* _Supplied entries_

◇ ◇ ◇

/-- R27, R29, R30, R32: privileged writes set or step machine time while it is steppable, and choose and enable its source; from a user
queue they change nothing. -/
def Sys2Proof.Claims.TimeWrites : Prop :=
  ∀ s v, s.clocked = true →
    (∀ i ∈ [Instr.mtSet false v, .mtStep false v, .mtCtrlWrite false v, .mtUpstreamWrite false v, .mtFreqTrimWrite false v],
      ∃ t, exec i s = .next t ∧ t.status = stPrivilege ∧ t.regs = s.regs ∧ t.now = s.now ∧ t.nowFrac = s.nowFrac) ∧
    (mtSteppable s = false → ∀ i ∈ [Instr.mtSet true v, .mtStep true v],
      ∃ t, exec i s = .next t ∧ t.status = stInvalidState ∧ t.regs = s.regs ∧ t.now = s.now) ∧
    (mtSteppable s = true →
      (∃ t, exec (.mtSet true v) s = .next t ∧ t.status = stOk ∧ t.now = v.toNat ∧ t.nowFrac = 0 ∧ t.mem = s.mem ∧
        t.mtState = (if s.mtState = 0 then 1 else s.mtState)) ∧
      (0 ≤ (s.now : Int) + v.toInt → (s.now : Int) + v.toInt < 2 ^ 64 → ∃ t, exec (.mtStep true v) s = .next t ∧ t.status = stOk ∧
        (t.now : Int) = s.now + v.toInt ∧ t.nowFrac = s.nowFrac ∧ t.mtState = s.mtState) ∧
      ((s.now : Int) + v.toInt < 0 ∨ 2 ^ 64 ≤ (s.now : Int) + v.toInt → ∃ t, exec (.mtStep true v) s = .next t ∧
        t.status = stInvalidArgument ∧ t.now = s.now ∧ t.regs = s.regs)) ∧
    (let source := bits v.toNat 0 2
     let enable := bits v.toNat 2 1
     (source = 2 → s.flag Fld.MT_UPSTREAM_VALID = false →
       ∃ t, exec (.mtCtrlWrite true v) s = .next t ∧ t.status = stInvalidState ∧ t.regs = s.regs) ∧
     ((source = 2 → s.flag Fld.MT_UPSTREAM_VALID = true) → ∃ t, exec (.mtCtrlWrite true v) s = .next t ∧ t.status = stOk ∧
       t.rget Fld.MT_CTRL_SOURCE = source ∧ t.rget Fld.MT_CTRL_ENABLE = enable ∧ t.now = s.now ∧ t.mem = s.mem ∧
       (enable = 0 ∨ source = 0 → 2 ≤ s.mtState → t.mtState = 1 ∧ t.mt.phase = 0) ∧
       (enable = 1 → source ≠ 0 → s.flag Fld.MT_CTRL_ENABLE = false → s.mtState ≤ 1 → t.mtState = 2))) ∧
    (48 ≤ bits v.toNat 0 6 → ∃ t, exec (.mtUpstreamWrite true v) s = .next t ∧ t.status = stInvalidArgument ∧ t.regs = s.regs) ∧
    (bits v.toNat 0 6 < 48 → ∃ t, exec (.mtUpstreamWrite true v) s = .next t ∧ t.status = stOk ∧ t.now = s.now ∧
      t.rget Fld.MT_UPSTREAM_LINK = bits v.toNat 0 6 ∧ t.rget Fld.MT_UPSTREAM_VALID = bits v.toNat 6 1) ∧
    (∃ t, exec (.mtFreqTrimWrite true v) s = .next t ∧ t.status = stOk ∧ t.now = s.now ∧
      t.rget Fld.MT_FREQ_TRIM_TRIM = v.toNat % 2 ^ 32 ∧
      signedOf 32 (t.rget Fld.MT_RATE_RATE) = max (-128000000) (min 128000000 (signedOf 32 (v.toNat % 2 ^ 32) + s.mt.phase)))

/-- R30, R33, R35: an edge too short or too soon is a glitch; an accepted one is captured, and where machine time may be stepped the
first sample in ACQUIRING steps it to the nearest whole second. A missed sample drops phase_trim and takes LOCKED to HOLDOVER; the end of
holdover is FAULT, with its record. -/
def Sys2Proof.Claims.TimeEvents : Prop :=
  ∀ s, s.clocked = true →
    (∀ low high, (low < 2000 ∨ high < 2000 ∨ ∃ e, s.mt.lastEdge = some e ∧ s.now - e < 500000000) →
      ∃ t, exec (.timePpsEdge low high) s = .next t ∧ t.now = s.now ∧ t.mtState = s.mtState ∧ Bumped Fld.MT_PPS_GLITCH_COUNT 0 0 s t) ∧
    (∀ low high, 2000 ≤ low → 2000 ≤ high → (∀ e, s.mt.lastEdge = some e → 500000000 ≤ s.now - e) → s.now < 2 ^ 63 →
      (usesPps s = false → ∃ t, exec (.timePpsEdge low high) s = .next t ∧ t.now = s.now ∧ t.mtState = s.mtState ∧
        t.rget Fld.MT_PPS_CAPTURE_COUNT = s.now ∧ t.mt.lastEdge = some s.now) ∧
      (usesPps s = true → s.mtState = 2 → s.mt.first = true → s.flag Fld.MT_STATUS_STEPPABLE = true → s.nowFrac < 2 ^ 32 →
        ∃ t, exec (.timePpsEdge low high) s = .next t ∧ t.now = (s.now + 500000000) / 1000000000 * 1000000000 ∧
          t.nowFrac = s.nowFrac)) ∧
    (2 ≤ s.mtState → ∃ t, exec .mtSampleMissed s = .next t ∧ t.mem = s.mem ∧ t.mt.phase = 0 ∧
      Due (s.mt.lastSample + mtPeriod s * 11 / 10) s t ∧ t.mtState = (if s.mtState = 3 then 4 else s.mtState)) ∧
    (s.mtState = 4 → ∃ t, exec .mtHoldoverExpire s = .next t ∧ t.mtState = 5 ∧ t.flag Fld.MT_STATUS_FAULT_SEEN = true ∧
      Due (s.mt.holdSince + s.rget Fld.MT_HOLDOVER_LIMIT_LIMIT + 1) s t ∧ Recorded s t)

/-- R330, R336, R337: JOIN of a FREE slot makes it ACTIVE with the job set, epoch, context and flood links given; LEAVE of a slot whose
operations have completed makes it FREE and removes its exports; EXPORT shows a translated argument and UNEXPORT removes it; CLEAR takes
an ABORTED slot into a new epoch; each refuses a slot or an export in the wrong state. -/
def Sys2Proof.Claims.JobSetNodes : Prop :=
  ∀ s r n, let w := n.word 8
    let j := bits w 4 6
    let e := bits w 41 6
    (ActingOp s r ntJobSet 1 n → n.progress = 0 →
      (s.flag Fld.EL_DEVICE_ID_ASSIGNED = false ∨ jsState s j = 1 ∨ jsState s j = 2 →
        Ends (.join r) r s n stInvalidState 0 (fun t => t.regs = s.regs)) ∧
      (s.flag Fld.EL_DEVICE_ID_ASSIGNED = true → jsState s j = 0 →
        ((bits w 16 16 = 65535 ∨ jobsetElsewhere s (bits w 16 16) j = true) →
          Ends (.join r) r s n stInvalidArgument 0 (fun t => t.regs = s.regs)) ∧
        (bits w 16 16 ≠ 65535 → jobsetElsewhere s (bits w 16 16) j = false →
          (bits w 40 1 = 1 → memberElsewhere s (bits w 10 6) j = false ∧ contextLive s (bits w 10 6) = true) →
          Ends (.join r) r s n stOk 0 (fun t => t.mem = s.mem ∧ jsState t j = 1 ∧ t.rget Fld.EL_JOBSET_JOBSET 0 j = bits w 16 16 ∧
            t.rget Fld.EL_JOBSET_EPOCH 0 j = bits w 32 8 ∧ jsMember t j = decide (bits w 40 1 = 1) ∧
            t.rget Fld.EL_JOBSET_CONTEXT 0 j = bits w 10 6 ∧ t.rget Fld.EL_JOBSET_FLOOD_LINKS 0 j = bits (n.word 9) 0 48)))) ∧
    (ActingOp s r ntJobSet 2 n →
      (jsState s j = 0 → Ends (.leave r) r s n stInvalidState 0 (fun t => t.regs = s.regs)) ∧
      (jsState s j = 1 ∨ jsState s j = 2 → s.el.ops.all (fun o => o.2.jslot != j) = true → SMap.find? s.el.joins j = none →
        Ends (.leave r) r s n stOk 0 (fun t => t.mem = s.mem ∧ jsState t j = 0 ∧
          ∀ x, x < 64 → expValid t x = (expValid s x && (expOpen s x || decide (s.rget Fld.EL_EXPORT_BASE_SLOT 0 x ≠ j)))))) ∧
    (ActingOp s r ntJobSet 3 n →
      (expValid s e = true → Ends (.jsExport r) r s n stInvalidState 0 (fun t => t.regs = s.regs)) ∧
      (∀ v objs, expValid s e = false → (bits w 47 1 = 0 → jsState s j ≠ 0) → argKind (n.word 11) = 0 →
        argRange (n.word 10) (n.word 11) = true →
        buildWindow s (s.rget Fld.EL_JOBSET_CONTEXT 0 j) (n.word 10) (n.word 11) = some (v, objs) → v.base < 2 ^ 48 →
        Ends (.jsExport r) r s n stOk 0 (fun t => t.mem = s.mem ∧ expValid t e = true ∧ expBase t e = v.base ∧
          expBound t e = v.bound ∧ expOpen t e = decide (bits w 47 1 = 1) ∧ t.rget Fld.EL_EXPORT_BASE_SLOT 0 e = j ∧
          t.flag Fld.EL_EXPORT_BASE_R 0 e = v.r ∧ t.flag Fld.EL_EXPORT_BASE_W 0 e = v.w ∧ t.flag Fld.EL_EXPORT_BASE_A 0 e = v.a))) ∧
    (ActingOp s r ntJobSet 4 n →
      (expValid s e = false → Ends (.unexport r) r s n stInvalidState 0 (fun t => t.regs = s.regs)) ∧
      (expValid s e = true → s.el.waiting = [] → Ends (.unexport r) r s n stOk 0 (fun t => t.mem = s.mem ∧ expValid t e = false ∧
        ∀ x, x < 64 → x ≠ e → expValid t x = expValid s x))) ∧
    (ActingOp s r ntJobSet 6 n →
      (jsState s j ≠ 2 → Ends (.clear r) r s n stInvalidState 0 (fun t => t.regs = s.regs)) ∧
      (jsState s j = 2 → s.rget Fld.EL_JOBSET_EPOCH 0 j = bits w 32 8 →
        Ends (.clear r) r s n stInvalidArgument 0 (fun t => t.regs = s.regs)) ∧
      (jsState s j = 2 → s.rget Fld.EL_JOBSET_EPOCH 0 j ≠ bits w 32 8 → Ends (.clear r) r s n stOk 0 (fun t => t.mem = s.mem ∧
        jsState t j = 1 ∧ t.rget Fld.EL_JOBSET_EPOCH 0 j = bits w 32 8)))

namespace Sys2Proof.Claims

/-- The slot holds no operation, and the device is no member: its abort has nothing to stop here. -/
def NoMember (s : State) (j : Nat) : Prop := jsMember s j = false ∧ s.el.ops.all (fun o => o.2.jslot != j) = true

/-- A packet for this device arrives on a link that carries packets, or on the loopback, and its line can be served. -/
def Arrives (s : State) (link : Fin 49) (p : EPkt) : Prop :=
  s.clocked = true ∧ s.domainStopped = false ∧ (link.val = 48 ∨ linkCarries s link = true) ∧ p.dst.toNat = ownId s ∧
    pktWaits s p = false ∧ NoEventWaits s ∧ s.memWf = true ∧ (p.src.toNat = ownId s ∨ (pickSlot s p.src.toNat 63).isSome = true)

/-- The packet is new to the filter, passes the checks of R331 for address `a`, and asks for no target event. -/
def Accepted (s : State) (p : EPkt) (a : Nat) (f : Filter) : Prop :=
  filterPkt (SMap.find? s.el.filters p.src.toNat) p.incarn.toNat p.seq.toNat p.ackDelta.toNat = (some f, .goOn) ∧
    (∃ slot, checkPkt s p = .ok (slot, a)) ∧ bits p.evt.toNat 0 1 = 0

/-- The packet is answered once, with a status, an old value and data. -/
def Answered (s t : State) (p : EPkt) (status old : Nat) (data : BitVec 2048) : Prop :=
  ∃ k q, t.sent = s.sent ++ [.esrel k q] ∧ q.op = 0x1F ∧ q.dst = p.src ∧ q.seq = p.seq ∧ q.status.toNat = status ∧
    q.operand = BitVec.ofNat 64 old ∧ q.payload = data

/-- The filter keeps the packet's status and value. -/
def Kept (t : State) (p : EPkt) (f : Filter) (status old : Nat) : Prop :=
  SMap.find? t.el.filters p.src.toNat = some { f with done := SMap.put f.done p.seq.toNat (status, old) }

/-- The remote atomics of R323, with the operation each performs and whether it returns the old value. -/
noncomputable def remoteAtomics (link : Fin 49) (p : EPkt) : List (Instr × BitVec 5 × AtomOp × Bool) :=
  [(.esrelAdd link p, 0x08, .add, false), (.esrelSmin link p, 0x09, .smin, false), (.esrelSmax link p, 0x0A, .smax, false),
   (.esrelUmin link p, 0x0B, .umin, false), (.esrelUmax link p, 0x0C, .umax, false), (.esrelAnd link p, 0x0D, .and, false),
   (.esrelOr link p, 0x0E, .or, false), (.esrelXor link p, 0x0F, .xor, false), (.swap link p, 0x10, .swap, true),
   (.cas link p, 0x11, .cas, true), (.fetchadd link p, 0x12, .add, true)]

/-- The one packet of an operation that a tray posted, without a source event, is out; nothing else of the port waits. -/
def OneOut (s : State) (e : EOut) (o : EOp) : Prop :=
  s.el.out = [e] ∧ e.sent = true ∧ SMap.find? s.el.ops e.op = some o ∧ o.left = 1 ∧ o.tail = false ∧ o.node = none ∧
    bits o.evt 1 1 = 0 ∧ jsState s o.jslot = 1 ∧ AllSent s ∧ NoEventWaits s ∧ s.memWf = true

end Sys2Proof.Claims

/-- R338, R339: the abort of a job set on a device that is no member puts its slot into ABORTED and writes its record; it acts once. -/
def Sys2Proof.Claims.JobAborts : Prop :=
  (∀ s r n, let j := bits (n.word 8) 4 6
    ActingOp s r ntJobSet 5 n →
    (jsState s j ≠ 1 → Ends (.jobSetAbort r) r s n stInvalidState 0 (fun t => t.regs = s.regs)) ∧
    (jsState s j = 1 → NoMember s j → Ends (.jobSetAbort r) r s n stOk 0 (fun t => jsState t j = 2 ∧ Recorded s t))) ∧
  (∀ s (k : Fin 48) p j, s.clocked = true → linkCarries s k = true → slotOf s p.jobset.toNat = some j →
    s.rget Fld.EL_JOBSET_EPOCH 0 j = p.epoch.toNat →
    (jsState s j = 1 → NoMember s j → ∃ t, exec (.abort k p) s = .next t ∧ jsState t j = 2 ∧ Recorded s t) ∧
    (jsState s j ≠ 1 → exec (.abort k p) s = .next s))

◇ ◇ ◇

* _What to produce_
Reproduce exactly, and with no other material, the lines between those holding "s.clocked = true ∧" and "filterPkt (SMap.find? s.el.filters", inclusive.

* _Exercise output_
  s.clocked = true ∧ s.domainStopped = false ∧ (link.val = 48 ∨ linkCarries s link = true) ∧ p.dst.toNat = ownId s ∧
    pktWaits s p = false ∧ NoEventWaits s ∧ s.memWf = true ∧ (p.src.toNat = ownId s ∨ (pickSlot s p.src.toNat 63).isSome = true)

/-- The packet is new to the filter, passes the checks of R331 for address `a`, and asks for no target event. -/
def Accepted (s : State) (p : EPkt) (a : Nat) (f : Filter) : Prop :=
  filterPkt (SMap.find? s.el.filters p.src.toNat) p.incarn.toNat p.seq.toNat p.ackDelta.toNat = (some f, .goOn) ∧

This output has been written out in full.